[Your task]
How many lines in the records below contain the word "pauses"? Reply with the number alone.

■ ■ ■ ■ ■

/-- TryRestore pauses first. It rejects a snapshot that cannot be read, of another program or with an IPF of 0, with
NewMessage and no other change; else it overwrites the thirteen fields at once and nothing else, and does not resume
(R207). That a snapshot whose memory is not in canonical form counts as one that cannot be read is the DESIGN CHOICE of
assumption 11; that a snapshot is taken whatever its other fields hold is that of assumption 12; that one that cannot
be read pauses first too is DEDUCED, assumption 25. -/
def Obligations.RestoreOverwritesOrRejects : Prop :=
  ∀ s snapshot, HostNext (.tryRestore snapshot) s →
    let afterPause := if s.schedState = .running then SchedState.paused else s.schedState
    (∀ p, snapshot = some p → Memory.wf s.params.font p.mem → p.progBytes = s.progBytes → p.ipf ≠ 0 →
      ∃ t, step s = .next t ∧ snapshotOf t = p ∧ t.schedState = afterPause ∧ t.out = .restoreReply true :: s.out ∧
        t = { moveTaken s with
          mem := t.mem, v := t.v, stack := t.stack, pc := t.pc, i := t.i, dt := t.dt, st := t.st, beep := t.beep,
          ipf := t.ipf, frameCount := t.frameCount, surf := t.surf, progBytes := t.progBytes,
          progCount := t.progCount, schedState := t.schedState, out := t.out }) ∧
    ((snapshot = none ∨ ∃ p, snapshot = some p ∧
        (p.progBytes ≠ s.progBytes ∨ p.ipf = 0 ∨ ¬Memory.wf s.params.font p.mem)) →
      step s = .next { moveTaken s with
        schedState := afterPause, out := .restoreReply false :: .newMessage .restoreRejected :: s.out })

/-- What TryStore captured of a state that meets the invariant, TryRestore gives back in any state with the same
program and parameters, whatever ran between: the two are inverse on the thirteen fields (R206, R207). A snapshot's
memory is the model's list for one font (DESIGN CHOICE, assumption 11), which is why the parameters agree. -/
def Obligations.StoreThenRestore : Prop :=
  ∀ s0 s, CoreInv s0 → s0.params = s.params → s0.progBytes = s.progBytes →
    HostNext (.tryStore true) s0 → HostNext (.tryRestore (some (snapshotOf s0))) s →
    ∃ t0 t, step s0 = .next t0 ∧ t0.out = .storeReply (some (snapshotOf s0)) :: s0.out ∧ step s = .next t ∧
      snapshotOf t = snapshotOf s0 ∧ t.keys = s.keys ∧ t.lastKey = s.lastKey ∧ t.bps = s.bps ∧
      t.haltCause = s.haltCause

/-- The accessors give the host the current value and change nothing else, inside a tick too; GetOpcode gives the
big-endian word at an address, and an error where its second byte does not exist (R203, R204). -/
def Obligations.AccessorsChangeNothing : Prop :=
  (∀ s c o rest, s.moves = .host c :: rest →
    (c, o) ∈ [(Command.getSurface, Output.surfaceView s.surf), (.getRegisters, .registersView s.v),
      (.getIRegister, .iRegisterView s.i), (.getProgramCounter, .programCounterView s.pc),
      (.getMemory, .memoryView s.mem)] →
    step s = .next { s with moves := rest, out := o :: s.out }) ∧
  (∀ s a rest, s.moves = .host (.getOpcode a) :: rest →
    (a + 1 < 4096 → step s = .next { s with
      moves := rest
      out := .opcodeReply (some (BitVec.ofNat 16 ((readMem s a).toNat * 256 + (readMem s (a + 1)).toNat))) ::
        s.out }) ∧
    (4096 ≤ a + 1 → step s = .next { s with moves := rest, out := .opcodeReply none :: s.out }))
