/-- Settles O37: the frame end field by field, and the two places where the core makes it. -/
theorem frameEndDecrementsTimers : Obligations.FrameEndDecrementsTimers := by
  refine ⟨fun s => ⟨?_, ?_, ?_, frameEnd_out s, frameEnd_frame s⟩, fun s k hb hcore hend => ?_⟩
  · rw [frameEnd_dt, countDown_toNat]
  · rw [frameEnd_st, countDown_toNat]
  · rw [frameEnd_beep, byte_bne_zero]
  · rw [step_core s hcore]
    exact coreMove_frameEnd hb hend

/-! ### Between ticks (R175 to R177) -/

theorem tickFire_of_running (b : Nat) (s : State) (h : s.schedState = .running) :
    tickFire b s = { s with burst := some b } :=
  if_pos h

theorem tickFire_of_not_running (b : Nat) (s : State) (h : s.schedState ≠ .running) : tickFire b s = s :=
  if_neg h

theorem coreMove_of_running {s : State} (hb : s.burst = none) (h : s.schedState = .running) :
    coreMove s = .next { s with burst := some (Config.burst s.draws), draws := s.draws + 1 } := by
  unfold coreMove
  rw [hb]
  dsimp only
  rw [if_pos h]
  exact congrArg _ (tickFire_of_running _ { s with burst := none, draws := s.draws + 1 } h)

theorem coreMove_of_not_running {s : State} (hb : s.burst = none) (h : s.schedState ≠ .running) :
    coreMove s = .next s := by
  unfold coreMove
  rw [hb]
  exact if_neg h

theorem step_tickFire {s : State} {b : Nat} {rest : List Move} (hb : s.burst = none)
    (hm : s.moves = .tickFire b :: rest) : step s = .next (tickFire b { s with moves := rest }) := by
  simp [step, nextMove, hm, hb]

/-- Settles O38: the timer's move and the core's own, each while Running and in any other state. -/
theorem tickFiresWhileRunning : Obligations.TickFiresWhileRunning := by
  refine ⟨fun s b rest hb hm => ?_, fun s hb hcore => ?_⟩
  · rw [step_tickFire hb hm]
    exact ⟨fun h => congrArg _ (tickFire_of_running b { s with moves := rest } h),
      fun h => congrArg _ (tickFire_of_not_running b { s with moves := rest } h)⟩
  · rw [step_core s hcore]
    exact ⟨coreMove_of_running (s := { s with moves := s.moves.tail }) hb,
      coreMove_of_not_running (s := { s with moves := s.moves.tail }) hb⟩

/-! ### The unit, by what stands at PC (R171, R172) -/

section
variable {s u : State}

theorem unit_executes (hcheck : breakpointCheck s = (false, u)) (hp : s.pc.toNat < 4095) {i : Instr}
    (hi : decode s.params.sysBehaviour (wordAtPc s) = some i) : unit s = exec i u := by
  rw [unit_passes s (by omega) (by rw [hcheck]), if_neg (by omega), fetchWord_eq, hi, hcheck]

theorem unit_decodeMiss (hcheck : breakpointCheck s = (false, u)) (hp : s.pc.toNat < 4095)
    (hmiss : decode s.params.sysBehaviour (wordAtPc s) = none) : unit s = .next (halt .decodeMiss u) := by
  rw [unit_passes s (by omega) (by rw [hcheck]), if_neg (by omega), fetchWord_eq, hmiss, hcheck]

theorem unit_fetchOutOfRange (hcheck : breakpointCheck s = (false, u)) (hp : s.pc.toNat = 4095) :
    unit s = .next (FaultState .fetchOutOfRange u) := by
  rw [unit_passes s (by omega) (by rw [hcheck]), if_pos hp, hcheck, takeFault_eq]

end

■ ■ ■ ■ ■

[Response]
2